Reinforcement Learning with Action Chunking

reinforcement learning offline-to-online RL exploration

⋅ NeurIPS ⋅ Project Page ⋅Slides ⋅Poster ⋅OpenReview

Abstract

We present Q-chunking, a simple yet effective recipe for improving reinforcement learning (RL) algorithms for long-horizon, sparse-reward tasks. Our recipe is designed for the offline-to-online RL setting, where the goal is to leverage an offline prior dataset to maximize the sample-efficiency of online learning.

Effective exploration and sample-efficient learning remain central challenges in this setting, as it is not obvious how the offline data should be utilized to acquire a good exploratory policy.
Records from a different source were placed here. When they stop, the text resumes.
/-- The prefetch buffer is filled ahead while the frame store answers; a line that cannot be read whole is not taken. -/
def State.cellarFetch (s : State) : State :=
  if s.mode = 7 ∨ s.mode = 8 then
    let want := s.cellarLines
    let kept := s.eng.prefetch.filter fun l => want.contains l.1
    let new := if s.storeAwake then want.filter fun a => !(kept.any (·.1 == a)) && (s.bakedLate a).isEmpty else []
    let s := if s.storeUp ∧ s.bakedIn = false then s.regionMiss else s
    let s := new.foldl (fun s a => s.countRecon (s.bakedAddr + a * 61440) 61440) s
    { s with eng := { s.eng with prefetch := kept ++ new.map fun a => (a, s.storedLine a) } }
  else { s with eng := { s.eng with prefetch := [] } }

/-- The buffer is full. -/
def State.cellarFull (s : State) : Bool :=
  !(s.mode == 7 || s.mode == 8) || s.cellarLines.all fun a => s.eng.prefetch.any (·.1 == a)

/-! The history fetch (R228, R357). -/

/-- The tile row overdriven in this line time, or the frame's next. -/
def State.histRow (s : State) : Nat := s.panelLine s.sendPos / 24

/-- The clusters' line fetch units read the history of the row being overdriven and of the next, where their cluster is ON and the frame
store answers. -/
def State.histFetch (s : State) : State :=
  if s.odvOn ∧ s.mode ≤ 6 ∧ s.storeAwake then
    let q := s.histRow
    ([q, q + 1].filter (· < 360)).foldl (fun s q =>
      (List.range 32).foldl (fun s c =>
        if s.clOn c ∧ (s.cl c).hist.any (·.1 == q) = false then s.fetchHist c q else s) s) s
  else s

/-! Latency tolerance (R173). -/

/-- The start of the next frame whose lines need data: bridge frames need none. -/
def State.dataFrame (s : State) : Nat :=
  match s.scn.bridge with
  | some b =>
    if b.left.isEmpty then s.scn.endAt
    else b.start.getD (s.scn.endAt + b.left.foldl (fun n st => n + (s.scn.total + st) * s.scn.lt) 0)
  | none => s.scn.endAt

/-- When a reader first lacks data: its lines from `a` on in the frame in progress, `off` line times before their drive, then those of
the next frame; `holds` says which it has, of this frame or of the next. -/
def State.firstLack (s : State) (a off : Nat) (this next : Nat → Bool) : Nat :=
  let t := s.timing
  let n := t.vactive
  let inFrame := if s.fld MOD_STATUS_bridge = 1 then none else
    (List.range (n - a)).find? fun i => !this (a + i)
  match inFrame with
  | some i => s.scn.frameAt + (t.firstActive + a + i) * s.scn.lt - off * s.scn.lt
  | none => s.dataFrame + (t.firstActive + ((List.range n).find? fun i => !next i).getD n) * s.scn.lt - off * s.scn.lt

/-- The composition front end's layer fetch, at the slots of its lines. -/
def State.frontNeed (s : State) : List Nat :=
  if s.nextMode ≤ 6 ∨ s.mode ≤ 6 then
    let a := if s.mode ≤ 6 then s.scn.idx + 4 - s.timing.firstActive else s.timing.vactive
    let n := (s.frame + 1) % 2 ^ 32
    let f := s.eng.front
    [s.firstLack a 3 (fun i => f.1 == n || decide (i < f.2)) fun i => f.1 == n && decide (i < f.2)]
  else []

/-- The line fetch of history. -/
def State.histNeed (s : State) : List Nat :=
  if s.odvOn ∧ s.mode ≤ 6 then
    let has (i : Nat) : Bool := (List.range 32).all fun c => !s.clOn c || (s.cl c).hist.any (·.1 == s.panelLine i / 24)
    [s.firstLack (s.scn.idx + 2 - s.timing.firstActive) 1 has fun _ => false]
  else []

/-- The line fetch of the kernels' streams. -/
def State.streamNeed (s : State) : List Nat :=
  if s.mode ≤ 6 then
    ((List.range 32).filter fun c => decide (2 ≤ (s.cl c).jobSt)).flatMap fun c =>
      match s.jobOf c with
      | some j =>
        let past := s.pastLines s.eng.next
        let has (i : Nat) : Bool := !unitMissing (s.cl c) j i
        if j.image.streams.isEmpty then []
        else [s.firstLack (s.scn.idx + 4 - s.timing.firstActive) 3 (fun i => !past && has i) fun i => past && has i]
      | none => []
  else []

/-- The cellar prefetch, at the line times in which its lines go out. -/
def State.cellarNeed (s : State) : List Nat :=
  if s.mode = 7 ∨ s.mode = 8 then
    let has (i : Nat) : Bool := s.eng.prefetch.any (·.1 == i)
    [s.firstLack (s.scn.idx + 2 - s.timing.firstActive) 1 has has]
  else []

/-- The first instant at which a scan-out reader lacks data; none where no reader is active. -/
def State.dataNeed (s : State) : Option Nat :=
  (s.frontNeed ++ s.histNeed ++ s.streamNeed ++ s.cellarNeed).foldl (fun b x =>
    match b with
    | some y => some (min x y)
    | none => some x) none

/-- The tolerance at the raster time `x`. -/
def ltOf (need : Option Nat) (x : Nat) : Nat :=
  match need with
  | some n => min (2 ^ 32 - 1) ((n - x) / 256)
  | none => 2 ^ 32 - 1

/-- LT published at a line start; links that sleep begin their exit once it would fall to the sum of R174 before the next. -/
def State.publishLt (s : State) : State :=
  let need := s.dataNeed
  let lt := ltOf need s.scn.lineAt
  let s : State := { s with scn := { s.scn with needAt := need.getD 0 } }
  let s := s.setFld SCN_LAT_TOL_lt lt
  if s.fst.asleep ∧ need.isSome ∧ lt < s.wakeSum + (s.scn.nextAt - s.scn.lineAt) / 256 then s.l1Out else s

/-- Between line starts LT is published again where a reader that has come has made it fall. -/
def State.ltFalls (s : State) : State :=
  if s.running ∧ s.scn.starting.isNone then
    let need := s.dataNeed
    let lt := ltOf need (256 * s.now)
    if lt < ltOf (some s.scn.needAt) (256 * s.now) then
      ({ s with scn := { s.scn with needAt := need.getD 0 } }).setFld SCN_LAT_TOL_lt lt
    else s
  else s

/-- JOB_LOAD_DONE (R234): the fetch streams of the job are readers from now on (R173). -/
def execJobLoadDone (c : Nat) (s : State) : Host.Outcome State Fault Refusal :=
  .next (
    match s.jobOf c with
    | some j => if (s.cl c).jobSt = 3 then (s.loadCluster c j).ltFalls else s
    | none => s)

/-! The links' sleep (R174, R359). -/

/-- L1_ENTRY (R359): the ports go together, with nothing outstanding, LT allowing it, and in CELLAR and LAYBY the prefetch full. -/
def execL1Entry (s : State) : Host.Outcome State Fault Refusal :=
  .next (
    if s.fld FST_CFG_l1_en = 1 ∧ s.storeUp ∧ s.fst.asleep = false ∧
        ((s.cxPorts.all fun n => (s.cxPort n).st == 2 || (s.cxPort n).st == 4) = true) ∧ s.fst.bufs.isEmpty ∧
        s.cellarFull = true ∧ s.wakeSum ≤ s.fld SCN_LAT_TOL_lt then
      let s := s.cxPorts.foldl (fun s n => if (s.cxPort n).st = 2 then s.portState n 3 else s) s
      ({ s with fst := { s.fst with asleep := true } }).powerScan
    else s)

/-- L1_EXIT (R174): LT falls to the sum of R174, and the exit begins; while no reader needs the store, at once. -/
def execL1Exit (s : State) : Host.Outcome State Fault Refusal :=
  .next (
    if s.fst.asleep = false then s
    else if s.running ∧ s.fld SCN_LAT_TOL_lt ≠ 2 ^ 32 - 1 then (s.reach (s.scn.needAt / 256 - s.wakeSum)).l1Out
    else s.l1Out)

end Sys2Proof.Machine
end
Our key insight is that action chunking, a technique popularized in imitation learning where sequences of future actions are predicted rather than a single action at each timestep, can be applied to temporal difference (TD)-based RL methods to mitigate the exploration challenge.

Q-chunking adopts action chunking by directly running RL in a chunked action space, enabling the agent to:

leverage temporally consistent behaviors from offline data for more effective online exploration
use unbiased $n$ -step backups for more stable and efficient TD learning.

Our experimental results demonstrate that Q-chunking exhibits strong offline performance and online sample efficiency, outperforming prior best offline-to-online methods on a range of long-horizon, sparse-reward manipulation tasks.